All aboard the through train
While an official launch date is yet to be announced, the Shanghai-Hong Kong Stock Connect, which will allow qualified institutions and individuals to buy and sell certain shares listed on the two exchanges, could also provide a welcome long-term jobs boost to the financial sector.
Following the implementation of the trading mechanism, subject to quotas, Hong Kong and overseas investors will be able to trade up to 13 billion yuan (HK$16.4 billion) of A shares listed in Shanghai per day, while mainland investors will be able to trade up to 10.5 billion yuan of Hong Kong listed shares.
Under the current arrangement, individual investors from Hong Kong or overseas can only participate indirectly in the mainland's capital markets through investment tools such as the Qualified Foreign Institutional Investor (QFII) fund.
Jessica Morrison, head of APAC market structure at Deutsche Bank, says that under the pilot programme, the SH-HK Stock Connect, or the so-called "through train", is expected to generate new business and create new roles in the market.
"The potential for growth is there," says Morrison, who describes the initiative as a historic event. "We are witnessing the world's second largest equity market gradually opening up to global investors in a meaningful way."
The new channel will allow further access to mainland equity markets through, for example, Chinese stocks being included on global indices.
Morrison says this will likely create new roles in Hong Kong and the mainland. "This is just the beginning, as we are currently only in the pilot programme stage of development. The positions being created are sustainable, and the market demand for these roles will only strengthen as the programme develops."
A prime example, she says, is in the alternative investment community - including bodies such as hedge funds - which up to now has not had access to mainland equity markets to the extent it would have liked. "Now that this channel is opening up, there is very keen interest to participate," Morrison says, adding that the increased trading activity could have important follow-on effects for the broader market.
As trading volume grows and the market matures, Morrison expects the nature of talent needs to also evolve. She expects emerging roles to shift the current urgent need for operational expertise back to a central focus on the quality of trading execution.
This will create a need for experienced IT professionals and those familiar with electronic trading, research and sales trading offerings.
"We are seeing the brokerages that have best-in-class talent across these areas as best placed to be successful and capture the opportunities that the Shanghai-Hong Kong Stock Connect will bring," Morrison says.
The melding of the two different exchanges will create a "major evolution" in market structure, leading to demand for professionals from all of the major areas of a brokerage platform, including trading, operations, IT, legal and compliance.
"Those that have a deep understanding of all of the idiosyncrasies of these two different market structures will be very valuable," Morrison says.
In the near term, there has been immediate hiring demand in operations. "At this pilot stage, many of the processes related to the programme are manual and thus require a lot of immediate manpower," Morrison explains.
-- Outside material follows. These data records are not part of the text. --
-- ==== Sys2Proof/Laws/State.lean ====
section
/-! SUPPORT. What each update of the state leaves as it was: one lemma for each update and field, true by unfolding the update. -/

namespace Sys2Proof.Machine

variable (s : State)

@[simp] theorem wr_pending (r : RegName) (v : Word) (i j fn : Nat) : (wr s r v i j fn).pending = s.pending := rfl
@[simp] theorem wr_mem (r : RegName) (v : Word) (i j fn : Nat) : (wr s r v i j fn).mem = s.mem := rfl
@[simp] theorem wr_flips (r : RegName) (v : Word) (i j fn : Nat) : (wr s r v i j fn).flips = s.flips := rfl
@[simp] theorem wr_clk (r : RegName) (v : Word) (i j fn : Nat) : (wr s r v i j fn).clk = s.clk := rfl
@[simp] theorem wr_tge (r : RegName) (v : Word) (i j fn : Nat) : (wr s r v i j fn).tge = s.tge := rfl
@[simp] theorem wr_tasks (r : RegName) (v : Word) (i j fn : Nat) : (wr s r v i j fn).tasks = s.tasks := rfl
@[simp] theorem wr_cores (r : RegName) (v : Word) (i j fn : Nat) : (wr s r v i j fn).cores = s.cores := rfl
@[simp] theorem wr_ariths (r : RegName) (v : Word) (i j fn : Nat) : (wr s r v i j fn).ariths = s.ariths := rfl
@[simp] theorem wr_tiles (r : RegName) (v : Word) (i j fn : Nat) : (wr s r v i j fn).tiles = s.tiles := rfl
@[simp] theorem wr_dies (r : RegName) (v : Word) (i j fn : Nat) : (wr s r v i j fn).dies = s.dies := rfl
@[simp] theorem wr_apply (r : RegName) (v : Word) (i j fn : Nat) : (wr s r v i j fn).apply = s.apply := rfl
@[simp] theorem wr_parts (r : RegName) (v : Word) (i j fn : Nat) : (wr s r v i j fn).parts = s.parts := rfl
@[simp] theorem wr_recs (r : RegName) (v : Word) (i j fn : Nat) : (wr s r v i j fn).recs = s.recs := rfl
@[simp] theorem wr_logs (r : RegName) (v : Word) (i j fn : Nat) : (wr s r v i j fn).logs = s.logs := rfl
@[simp] theorem wr_outs (r : RegName) (v : Word) (i j fn : Nat) : (wr s r v i j fn).outs = s.outs := rfl
@[simp] theorem wr_vecs (r : RegName) (v : Word) (i j fn : Nat) : (wr s r v i j fn).vecs = s.vecs := rfl
@[simp] theorem wr_numVfs (r : RegName) (v : Word) (i j fn : Nat) : (wr s r v i j fn).numVfs = s.numVfs := rfl
@[simp] theorem wr_free (r : RegName) (v : Word) (i j fn : Nat) : (wr s r v i j fn).free = s.free := rfl
@[simp] theorem wr_seam (r : RegName) (v : Word) (i j fn : Nat) : (wr s r v i j fn).seam = s.seam := rfl
@[simp] theorem wr_haulCtl (r : RegName) (v : Word) (i j fn : Nat) : (wr s r v i j fn).haulCtl = s.haulCtl := rfl
@[simp] theorem wr_flights (r : RegName) (v : Word) (i j fn : Nat) : (wr s r v i j fn).flights = s.flights := rfl
@[simp] theorem wr_outFlits (r : RegName) (v : Word) (i j fn : Nat) : (wr s r v i j fn).outFlits = s.outFlits := rfl
@[simp] theorem wr_mcasts (r : RegName) (v : Word) (i j fn : Nat) : (wr s r v i j fn).mcasts = s.mcasts := rfl
@[simp] theorem wr_nextMc (r : RegName) (v : Word) (i j fn : Nat) : (wr s r v i j fn).nextMc = s.nextMc := rfl
@[simp] theorem wr_rings (r : RegName) (v : Word) (i j fn : Nat) : (wr s r v i j fn).rings = s.rings := rfl
@[simp] theorem wr_memc (r : RegName) (v : Word) (i j fn : Nat) : (wr s r v i j fn).memc = s.memc := rfl
@[simp] theorem wr_links (r : RegName) (v : Word) (i j fn : Nat) : (wr s r v i j fn).links = s.links := rfl
@[simp] theorem wr_xp (r : RegName) (v : Word) (i j fn : Nat) : (wr s r v i j fn).xp = s.xp := rfl
@[simp] theorem wr_sync (r : RegName) (v : Word) (i j fn : Nat) : (wr s r v i j fn).sync = s.sync := rfl
@[simp] theorem wr_dmas (r : RegName) (v : Word) (i j fn : Nat) : (wr s r v i j fn).dmas = s.dmas := rfl
@[simp] theorem wr_bar2 (r : RegName) (v : Word) (i j fn : Nat) : (wr s r v i j fn).bar2 = s.bar2 := rfl
@[simp] theorem wr_d3hot (r : RegName) (v : Word) (i j fn : Nat) : (wr s r v i j fn).d3hot = s.d3hot := rfl
@[simp] theorem wr_cfgs (r : RegName) (v : Word) (i j fn : Nat) : (wr s r v i j fn).cfgs = s.cfgs := rfl
@[simp] theorem wr_shadows (r : RegName) (v : Word) (i j fn : Nat) : (wr s r v i j fn).shadows = s.shadows := rfl
@[simp] theorem wr_patrols (r : RegName) (v : Word) (i j fn : Nat) : (wr s r v i j fn).patrols = s.patrols := rfl
@[simp] theorem wr_fenced (r : RegName) (v : Word) (i j fn : Nat) : (wr s r v i j fn).fenced = s.fenced := rfl
@[simp] theorem wr_mapPend (r : RegName) (v : Word) (i j fn : Nat) : (wr s r v i j fn).mapPend = s.mapPend := rfl
@[simp] theorem wr_om (r : RegName) (v : Word) (i j fn : Nat) : (wr s r v i j fn).om = s.om := rfl
@[simp] theorem wr_ke (r : RegName) (v : Word) (i j fn : Nat) : (wr s r v i j fn).ke = s.ke := rfl

@[simp] theorem fs_pending (f : Fld) (x i j fn : Nat) : (fs s f x i j fn).pending = s.pending := rfl
@[simp] theorem fs_mem (f : Fld) (x i j fn : Nat) : (fs s f x i j fn).mem = s.mem := rfl
@[simp] theorem fs_flips (f : Fld) (x i j fn : Nat) : (fs s f x i j fn).flips = s.flips := rfl
@[simp] theorem fs_clk (f : Fld) (x i j fn : Nat) : (fs s f x i j fn).clk = s.clk := rfl
@[simp] theorem fs_tge (f : Fld) (x i j fn : Nat) : (fs s f x i j fn).tge = s.tge := rfl
@[simp] theorem fs_tasks (f : Fld) (x i j fn : Nat) : (fs s f x i j fn).tasks = s.tasks := rfl
@[simp] theorem fs_cores (f : Fld) (x i j fn : Nat) : (fs s f x i j fn).cores = s.cores := rfl
@[simp] theorem fs_ariths (f : Fld) (x i j fn : Nat) : (fs s f x i j fn).ariths = s.ariths := rfl
@[simp] theorem fs_tiles (f : Fld) (x i j fn : Nat) : (fs s f x i j fn).tiles = s.tiles := rfl
@[simp] theorem fs_dies (f : Fld) (x i j fn : Nat) : (fs s f x i j fn).dies = s.dies := rfl
@[simp] theorem fs_apply (f : Fld) (x i j fn : Nat) : (fs s f x i j fn).apply = s.apply := rfl
@[simp] theorem fs_parts (f : Fld) (x i j fn : Nat) : (fs s f x i j fn).parts = s.parts := rfl
@[simp] theorem fs_recs (f : Fld) (x i j fn : Nat) : (fs s f x i j fn).recs = s.recs := rfl
@[simp] theorem fs_logs (f : Fld) (x i j fn : Nat) : (fs s f x i j fn).logs = s.logs := rfl
@[simp] theorem fs_outs (f : Fld) (x i j fn : Nat) : (fs s f x i j fn).outs = s.outs := rfl
@[simp] theorem fs_vecs (f : Fld) (x i j fn : Nat) : (fs s f x i j fn).vecs = s.vecs := rfl
@[simp] theorem fs_numVfs (f : Fld) (x i j fn : Nat) : (fs s f x i j fn).numVfs = s.numVfs := rfl
@[simp] theorem fs_free (f : Fld) (x i j fn : Nat) : (fs s f x i j fn).free = s.free := rfl
@[simp] theorem fs_seam (f : Fld) (x i j fn : Nat) : (fs s f x i j fn).seam = s.seam := rfl
@[simp] theorem fs_haulCtl (f : Fld) (x i j fn : Nat) : (fs s f x i j fn).haulCtl = s.haulCtl := rfl
@[simp] theorem fs_flights (f : Fld) (x i j fn : Nat) : (fs s f x i j fn).flights = s.flights := rfl
@[simp] theorem fs_outFlits (f : Fld) (x i j fn : Nat) : (fs s f x i j fn).outFlits = s.outFlits := rfl
@[simp] theorem fs_mcasts (f : Fld) (x i j fn : Nat) : (fs s f x i j fn).mcasts = s.mcasts := rfl
@[simp] theorem fs_nextMc (f : Fld) (x i j fn : Nat) : (fs s f x i j fn).nextMc = s.nextMc := rfl
@[simp] theorem fs_rings (f : Fld) (x i j fn : Nat) : (fs s f x i j fn).rings = s.rings := rfl
@[simp] theorem fs_memc (f : Fld) (x i j fn : Nat) : (fs s f x i j fn).memc = s.memc := rfl
@[simp] theorem fs_links (f : Fld) (x i j fn : Nat) : (fs s f x i j fn).links = s.links := rfl
@[simp] theorem fs_xp (f : Fld) (x i j fn : Nat) : (fs s f x i j fn).xp = s.xp := rfl
@[simp] theorem fs_sync (f : Fld) (x i j fn : Nat) : (fs s f x i j fn).sync = s.sync := rfl
@[simp] theorem fs_dmas (f : Fld) (x i j fn : Nat) : (fs s f x i j fn).dmas = s.dmas := rfl
@[simp] theorem fs_bar2 (f : Fld) (x i j fn : Nat) : (fs s f x i j fn).bar2 = s.bar2 := rfl
@[simp] theorem fs_d3hot (f : Fld) (x i j fn : Nat) : (fs s f x i j fn).d3hot = s.d3hot := rfl
@[simp] theorem fs_cfgs (f : Fld) (x i j fn : Nat) : (fs s f x i j fn).cfgs = s.cfgs := rfl
@[simp] theorem fs_shadows (f : Fld) (x i j fn : Nat) : (fs s f x i j fn).shadows = s.shadows := rfl
@[simp] theorem fs_patrols (f : Fld) (x i j fn : Nat) : (fs s f x i j fn).patrols = s.patrols := rfl
@[simp] theorem fs_fenced (f : Fld) (x i j fn : Nat) : (fs s f x i j fn).fenced = s.fenced := rfl
@[simp] theorem fs_mapPend (f : Fld) (x i j fn : Nat) : (fs s f x i j fn).mapPend = s.mapPend := rfl
@[simp] theorem fs_om (f : Fld) (x i j fn : Nat) : (fs s f x i j fn).om = s.om := rfl
@[simp] theorem fs_ke (f : Fld) (x i j fn : Nat) : (fs s f x i j fn).ke = s.ke := rfl

@[simp] theorem finc_pending (f : Fld) (n i j fn : Nat) : (finc s f n i j fn).pending = s.pending := rfl
@[simp] theorem finc_mem (f : Fld) (n i j fn : Nat) : (finc s f n i j fn).mem = s.mem := rfl
@[simp] theorem finc_flips (f : Fld) (n i j fn : Nat) : (finc s f n i j fn).flips = s.flips := rfl
@[simp] theorem finc_clk (f : Fld) (n i j fn : Nat) : (finc s f n i j fn).clk = s.clk := rfl
@[simp] theorem finc_tge (f : Fld) (n i j fn : Nat) : (finc s f n i j fn).tge = s.tge := rfl
@[simp] theorem finc_tasks (f : Fld) (n i j fn : Nat) : (finc s f n i j fn).tasks = s.tasks := rfl
@[simp] theorem finc_cores (f : Fld) (n i j fn : Nat) : (finc s f n i j fn).cores = s.cores := rfl
@[simp] theorem finc_ariths (f : Fld) (n i j fn : Nat) : (finc s f n i j fn).ariths = s.ariths := rfl
@[simp] theorem finc_tiles (f : Fld) (n i j fn : Nat) : (finc s f n i j fn).tiles = s.tiles := rfl
@[simp] theorem finc_dies (f : Fld) (n i j fn : Nat) : (finc s f n i j fn).dies = s.dies := rfl
@[simp] theorem finc_apply (f : Fld) (n i j fn : Nat) : (finc s f n i j fn).apply = s.apply := rfl
@[simp] theorem finc_parts (f : Fld) (n i j fn : Nat) : (finc s f n i j fn).parts = s.parts := rfl
@[simp] theorem finc_recs (f : Fld) (n i j fn : Nat) : (finc s f n i j fn).recs = s.recs := rfl
@[simp] theorem finc_logs (f : Fld) (n i j fn : Nat) : (finc s f n i j fn).logs = s.logs := rfl
@[simp] theorem finc_outs (f : Fld) (n i j fn : Nat) : (finc s f n i j fn).outs = s.outs := rfl
@[simp] theorem finc_vecs (f : Fld) (n i j fn : Nat) : (finc s f n i j fn).vecs = s.vecs := rfl
@[simp] theorem finc_numVfs (f : Fld) (n i j fn : Nat) : (finc s f n i j fn).numVfs = s.numVfs := rfl
@[simp] theorem finc_free (f : Fld) (n i j fn : Nat) : (finc s f n i j fn).free = s.free := rfl
@[simp] theorem finc_seam (f : Fld) (n i j fn : Nat) : (finc s f n i j fn).seam = s.seam := rfl
@[simp] theorem finc_haulCtl (f : Fld) (n i j fn : Nat) : (finc s f n i j fn).haulCtl = s.haulCtl := rfl
@[simp] theorem finc_flights (f : Fld) (n i j fn : Nat) : (finc s f n i j fn).flights = s.flights := rfl
@[simp] theorem finc_outFlits (f : Fld) (n i j fn : Nat) : (finc s f n i j fn).outFlits = s.outFlits := rfl
@[simp] theorem finc_mcasts (f : Fld) (n i j fn : Nat) : (finc s f n i j fn).mcasts = s.mcasts := rfl
@[simp] theorem finc_nextMc (f : Fld) (n i j fn : Nat) : (finc s f n i j fn).nextMc = s.nextMc := rfl
@[simp] theorem finc_rings (f : Fld) (n i j fn : Nat) : (finc s f n i j fn).rings = s.rings := rfl
@[simp] theorem finc_memc (f : Fld) (n i j fn : Nat) : (finc s f n i j fn).memc = s.memc := rfl
@[simp] theorem finc_links (f : Fld) (n i j fn : Nat) : (finc s f n i j fn).links = s.links := rfl
@[simp] theorem finc_xp (f : Fld) (n i j fn : Nat) : (finc s f n i j fn).xp = s.xp := rfl
@[simp] theorem finc_sync (f : Fld) (n i j fn : Nat) : (finc s f n i j fn).sync = s.sync := rfl
@[simp] theorem finc_dmas (f : Fld) (n i j fn : Nat) : (finc s f n i j fn).dmas = s.dmas := rfl
@[simp] theorem finc_bar2 (f : Fld) (n i j fn : Nat) : (finc s f n i j fn).bar2 = s.bar2 := rfl
@[simp] theorem finc_d3hot (f : Fld) (n i j fn : Nat) : (finc s f n i j fn).d3hot = s.d3hot := rfl
@[simp] theorem finc_cfgs (f : Fld) (n i j fn : Nat) : (finc s f n i j fn).cfgs = s.cfgs := rfl
@[simp] theorem finc_shadows (f : Fld) (n i j fn : Nat) : (finc s f n i j fn).shadows = s.shadows := rfl
@[simp] theorem finc_patrols (f : Fld) (n i j fn : Nat) : (finc s f n i j fn).patrols = s.patrols := rfl
@[simp] theorem finc_fenced (f : Fld) (n i j fn : Nat) : (finc s f n i j fn).fenced = s.fenced := rfl
@[simp] theorem finc_mapPend (f : Fld) (n i j fn : Nat) : (finc s f n i j fn).mapPend = s.mapPend := rfl
@[simp] theorem finc_om (f : Fld) (n i j fn : Nat) : (finc s f n i j fn).om = s.om := rfl
@[simp] theorem finc_ke (f : Fld) (n i j fn : Nat) : (finc s f n i j fn).ke = s.ke := rfl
However, these roles are expected to transform as the market matures.
There is also significant demand for increased research coverage, particularly for northbound trade, as Hong Kong and overseas investors look for high-quality A-share research as they prepare to increase their investment activities.
In addition to technical skills, having a strong regulatory background and understanding is of paramount importance in every function related to the market. "Having the ability to translate and apply regulations as they matter to your function is critical," Morrison says.
She adds that while regulatory knowledge used to be viewed as primarily the domain of the legal and compliance functions, it is now clear that a deep understanding of the regulatory framework is a basic requirement that exists across all functions. "Professionals and firms that are not able to get that right will not succeed," she warns.
While many individual investors are excited about gaining greater access to the mainland's equity market, Jeremy Lam, co-head of the financial services practice at law firm Deacons, says the fund industry is also evaluating the potential that the SH-HK Stock Connect scheme will present.
With Deacons acting as legal adviser to about 70 per cent of funds authorised by the Securities and Futures Commission, Lam says his firm is helping clients evaluate both the potential opportunities and risk factors associated with the cross-border trading mechanism.
"In most cases, clients need to ensure that any investments that they make meet the Undertakings for Collective Investment in Transferable Securities, the main European framework covering collective investment schemes that are suitable for retail investors," Lam says.
As the major testing ground for the mainland's offshore financial reforms, Hong Kong is strongly positioned to benefit in several ways, including increased interest from the international fund management community.
Lam says if proposed reforms are passed following the ongoing consultation process, it could lead the way for large fund houses to create or domicile funds in Hong Kong.
This mutual recognition would allow Hong Kong-domiciled funds to be sold on the mainland, and mainland funds to be sold in Hong Kong, which could also create another strategic advantage, according to Lam.
"In addition to the legal sector, more jobs would be created for accountants, research analysts, and other professionals," Lam says.